* [WHAT YOU HAVE TO DO]:
Read the lines below. Copy out any that hold the string "only".

* [TASK INPUT]:

/-! ### Reading back -/

/-- The changed launch is the old one, changed; the other slots hold what they held. -/
theorem launch?_modifyLaunch (d n i j : Nat) {f : Launch → Launch} (hf : ∀ l, (f l).die = l.die ∧ (f l).slot = l.slot) :
    (s.modifyLaunch d n f).launch? i j = if i = d ∧ j = n then (s.launch? i j).map f else s.launch? i j := by
  unfold State.launch? State.modifyLaunch
  dsimp only
  induction s.launches with
  | nil => simp
  | cons a l ih =>
    simp only [List.map_cons, List.find?_cons]
    by_cases e : a.die = d ∧ a.slot = n
    · rw [if_pos e]
      by_cases k : i = d ∧ j = n
      · simp [(hf a).1, (hf a).2, e.1, e.2, k.1, k.2]
      · rw [(hf a).1, (hf a).2, ih, if_neg k, if_neg k]
        have h : (a.die == i && a.slot == j) = false := by
          rw [e.1, e.2]
          by_cases p : d = i
          · by_cases q : n = j
            · exact absurd ⟨p.symm, q.symm⟩ k
            · simp [q]
          · simp [p]
        rw [h]
    · rw [if_neg e, ih]
      by_cases k : i = d ∧ j = n
      · have h : (a.die == i && a.slot == j) = false := by
          rw [k.1, k.2]
          by_cases p : a.die = d
          · by_cases q : a.slot = n
            · exact absurd ⟨p, q⟩ e
            · simp [q]
          · simp [p]
        rw [h]
      · rw [if_neg k, if_neg k]

/-- The changed die is the old one, changed, where it is in the list. -/
theorem die_modifyDie (d i : Nat) (f : Die → Die) :
    (s.modifyDie d f).die i = if i = d ∧ i < s.dies.length then f (s.die i) else s.die i := by
  unfold State.die State.modifyDie listAt listModify
  simp only [List.getD, List.getElem?_mapIdx]
  by_cases h : i < s.dies.length
  · by_cases e : i = d
    · subst e
      simp [h]
    · simp [e]
  · simp [h]

theorem dies_modifyDie_length (d : Nat) (f : Die → Die) : (s.modifyDie d f).dies.length = s.dies.length := listModify_length _ _ _

end Sys2Proof.Machine
end

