theorem witness_LaneWordsWriteTheirResults : ∃ (x : LaneInstr) (s : State) (g : Gang),
    laneInstr (.iadd iaddWord) = some x ∧ s.gang = some g ∧ x.Fits s g ∧ x.lanes s g ≠ [] :=
  ⟨_, regsState 0 7 8, testGang (regsState 0 7 8), rfl, rfl,
    fits_of (by decide +kernel), by decide +kernel⟩

/-- A word whose guard no lane meets; one whose opcode is off; one of another class; one with a reserved bit; one beyond its budget. -/
theorem witness_LaneWordsStepOnOrStopInOrder : ∃ (s t c : State) (g h k : Gang) (x off res ill : LaneInstr),
    s.gang = some g ∧ t.gang = some h ∧ c.gang = some k ∧
    laneInstr (.iadd { iaddWord with c := { plain with pred := 0 } }) = some x ∧ x.lanes s g = [] ∧
    laneInstr (.iadd iaddWord) = some off ∧ off.lanes s g ≠ [] ∧
    (s.featureOk off.opc = true ∧ k.classOk off.opc 1 = false ∧ off.lanes c k ≠ []) ∧
    laneInstr (.iadd { iaddWord with mod := 1 }) = some res ∧ (g.classOk res.opc 1 = true ∧ res.reserved s g = true) ∧
    laneInstr (.iadd { iaddWord with srcA := 256 }) = some ill ∧ (ill.reserved t h = false ∧ ill.illegal t h = false) ∧
    (∃ y, laneInstr (.iadd { iaddWord with dst := 0x1FF }) = some y ∧ y.reserved s g = false ∧ y.illegal s g = true) := by
  refine ⟨regsState 0 7 8, regsState 0 7 8,
    testState 0 (fun _ => []) (fun u => { u with slices := u.slices.map fun sl => { sl with clause := some ⟨0x10000, 1, 2⟩ } }) id,
    testGang (regsState 0 7 8), testGang (regsState 0 7 8), _, _, _, _, _, rfl, rfl, rfl, rfl, ?_, rfl, ?_, ?_, rfl, ?_, rfl, ?_, _, rfl, ?_⟩ <;> decide +kernel

/-- A lane word whose feature is off is one of a numbered feature; none of the lane words' opcodes is (R54), so that clause holds of none
of them: a word with a feature is checked by the same rule. -/
theorem test_featureOff : State.reset.featureOk 0x180 = false ∧ (regsState 0 0 0).featureOk 0x180 = true := by decide +kernel

def p0Lanes (u : WorkUnit) : WorkUnit :=
  { u with slices := u.slices.map fun sl => { sl with lanes := sl.lanes.mapIdx fun j ln => { ln with p := if j < 2 then 1 else 0 } } }

def branchState : State := testState 0 (fun _ => []) p0Lanes id

theorem witness_BranchesMoveTheirLanes : ∃ (s : State) (g : Gang), s.gang = some g ∧
    CtlFits s g 0x1C0 ⟨plain, 0, 4⟩ true 0 (2 ^ 36 - 1) ∧ s.destFault g.u.ctx (g.target 36 4) = none ∧
    CtlFits s g 0x1C1 ⟨{ plain with pred := 0 }, 0, 4 * 2 ^ 18 + 8⟩ false 0 (2 ^ 36 - 1) ∧ s.destFault g.u.ctx (g.target 18 4) = none ∧
    s.destFault g.u.ctx (g.target 18 8) = none ∧ ∀ p ∈ g.ps, (joined (g.u.slice p) (g.target 18 8)).length ≤ 32 :=
  ⟨branchState, testGang branchState, rfl, ctlFits_of (by decide +kernel), by decide +kernel,
    ctlFits_of (by decide +kernel), by decide +kernel, by decide +kernel, by decide +kernel⟩

/-- BRC: the lanes whose predicate holds go to the target, the others wait at the join (R190). -/
theorem test_brc_splits :
    ((testNext (exec (.brc ⟨{ plain with pred := 0 }, 0, 4 * 2 ^ 18 + 8⟩) branchState)).units.map fun u =>
      ((u.slice 0).pc, (u.slice 0).active, (u.slice 0).stack)) = [(0x10020, 3, [⟨.join, 0x10040, 15⟩])] := by decide +kernel

/-- Targets in v4:v5, the join in s0:s1; a header of four registers' budget stands at the targets. -/
def callState : State :=
  testState 0 (fun j => [(4, if j < 2 then 0x10100 else 0x10200), (6, 0x10100)])
    (fun u => { u with slices := u.slices.map fun sl => { sl with s := [(0, 0x10300)] } }) id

* [SOLVED PROBLEM]:
  dsimp only
    simp only [List.map_cons, List.find?_cons]
  simp only [List.getD, List.getElem?_mapIdx]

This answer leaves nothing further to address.